-- ==== Sys2Proof/Laws/Exec.lean ====
section
/-! SUPPORT. Each arm of exec, as an equation to rewrite with. -/

namespace Sys2Proof.Machine

variable (σ : State)
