/-- ResetsRollbackAndRepair: every clause. -/
theorem witness_resets :
    let rolls := fun (s : State) => s.turn = .event .rollback (.nat 1) ∧ (s.grid 1).interval.st = .rolling ∧
      (∀ x ∈ s.fab.fwd, x.grid = 1 → x.reply ≠ none) ∧
      ∀ c ∈ s.cores.flatMap (fun c => c.2.ce) ++ s.fab.xe.map (·.cmd) ++ s.dsp.pg, keyGrid c.team ≠ 1
    (∃ s : State, s.turn = .event .moduleReset .none) ∧ (∃ s : State, s.turn = .event .warmReset .none) ∧
    (∃ s : State, s.turn = .event .lifeCycleChange (.life .returned) ∧ (s.kind 3).inForce.st = .shadow) ∧
    (∃ s : State, s.turn = .event .lifeCycleChange (.life .returned) ∧ ∀ k, 1 ≤ k → k ≤ 3 → (s.kind k).inForce.st ≠ .shadow) ∧
    (∃ s : State, s.turn = .event .rollback (.nat 1) ∧ (s.grid 1).interval.st ≠ .rolling) ∧
    (∃ s : State, s.turn = .event .rollback (.nat 1) ∧ ∃ x ∈ s.fab.fwd, x.grid = 1 ∧ x.reply = none) ∧
    (∃ s : State, rolls s ∧ (s.grid 1).interval.first = true ∧ (s.grid 1).interval.undo = []) ∧
    (∃ (s : State) (u : UndoEntry) (key : Nat), rolls s ∧ (s.grid 1).interval.first = true ∧ (s.grid 1).interval.undo = [u] ∧
      s.reach (.pa (u.line * 64)) = .here key ∧ s.inHost (.pa (u.line * 64)) = false ∧ u.bytes.length = 64) ∧
    (∃ (s : State) (u : UndoEntry), rolls s ∧ (s.grid 1).interval.first = true ∧ (s.grid 1).interval.undo = [u] ∧
      s.reach (.pa (u.line * 64)) = .remote 3 11 ∧ u.bytes.length = 64) ∧
    (∃ (s : State) (c : Checkpoint), rolls s ∧ (s.grid 1).interval.first = false ∧ (s.grid 1).interval.undo = [] ∧ (s.grid 1).interval.images = [c] ∧
      keyGrid c.key = 1 ∧ c.parked ≠ [] ∧ c.bytes ≠ [] ∧ c.bytes.Pairwise (fun x y => x.1 ≠ y.1)) ∧
    (∀ r ∈ [AuditResult.faulted, .ran 77, .ran 78], ∃ (s : State) (x : Audit), s.turn = .event .auditReplay (.audit 0 r) ∧ s.dsp.audits.drop 0 = [x] ∧
      s.dsp.log.length < s.dsp.logCap) ∧
    (∀ i ∈ [Instr.softRepair, .hardRepair], ∀ r ∈ [row5, row16], ∃ s : State, s.turn = .event i (.row r)) ∧
    (row5.stack < 16 ∧ row5.channel < 64 ∧ row5.row < 2 ^ 32 ∧ ¬ row16.stack < 16) ∧
    (∃ s : State, s.turn = .event .repairQuiesceEnd (.nat2 5 3) ∧
      s.dsp.quiesced.find? (fun r => decide (r.stack = 5 ∧ r.channel = 3)) = some row5) ∧
    (∃ s : State, s.turn = .event .repairQuiesceEnd (.nat2 5 3) ∧ s.dsp.quiesced.find? (fun r => decide (r.stack = 5 ∧ r.channel = 3)) = none) ∧
    ∃ s : State, s.turn = .event .ageingThreshold (.natWord 3 0xFFFFFFFFFFFFFFFF) ∧ s.dsp.log.length < s.dsp.logCap ∧ wearOf (s.ageing 3) < s.dsp.ageLimit ∧
      s.dsp.ageLimit ≤ 1000 := by
  let disp (f : Dispatcher → Dispatcher) (i : Instr) (a : EvArg) : State := event { base with dsp := f { base.dsp with logCap := 1 } } i a
  refine ⟨⟨event base .moduleReset .none, rfl⟩, ⟨event base .warmReset .none, rfl⟩,
    ⟨firmware {} (fun f => { f with kinds := [(3, { inForce := { st := .shadow } })] }) (.event .lifeCycleChange (.life .returned)), rfl, by decide +kernel⟩,
    ⟨event base .lifeCycleChange (.life .returned), rfl, ?_⟩,
    ⟨event base .rollback (.nat 1), rfl, by decide +kernel⟩, ⟨forwarding (rolling []), rfl, by decide +kernel⟩,
    ⟨rolling [], ⟨rfl, by decide +kernel⟩, by decide +kernel⟩,
    ⟨rolling [logged 6], logged 6, hbmKey 0x6000, ⟨rfl, by decide +kernel⟩, by decide +kernel⟩,
    ⟨rolling [logged 11], logged 11, ⟨rfl, by decide +kernel⟩, by decide +kernel⟩,
    ⟨event (base.setGrid 1 { base.grid 1 with interval := { st := .rolling, first := false, images := [checkpoint1] } }) .rollback (.nat 1), checkpoint1,
      ⟨rfl, by decide +kernel⟩, by decide +kernel⟩,
    fun r _ => ⟨disp (fun d => { d with audits := [⟨4, 1, 9, 77⟩] }) .auditReplay (.audit 0 r), ⟨4, 1, 9, 77⟩, rfl, rfl, Nat.zero_lt_one⟩,
    fun i _ r _ => ⟨event base i (.row r), rfl⟩, by decide,
    ⟨disp (fun d => { d with quiesced := [row5] }) .repairQuiesceEnd (.nat2 5 3), rfl, by decide +kernel⟩,
    ⟨event base .repairQuiesceEnd (.nat2 5 3), rfl, by decide +kernel⟩,
    ⟨disp (fun d => { d with ageLimit := 1000 }) .ageingThreshold (.natWord 3 0xFFFFFFFFFFFFFFFF), rfl, by decide +kernel⟩⟩
  intro k h1 h3
  obtain rfl | rfl | rfl : k = 1 ∨ k = 2 ∨ k = 3 := by omega
  all_goals decide +kernel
═══
Whenever a line of the data above includes the word "UndoEntry", copy that line.

    (∃ (s : State) (u : UndoEntry) (key : Nat), rolls s ∧ (s.grid 1).interval.first = true ∧ (s.grid 1).interval.undo = [u] ∧
    (∃ (s : State) (u : UndoEntry), rolls s ∧ (s.grid 1).interval.first = true ∧ (s.grid 1).interval.undo = [u] ∧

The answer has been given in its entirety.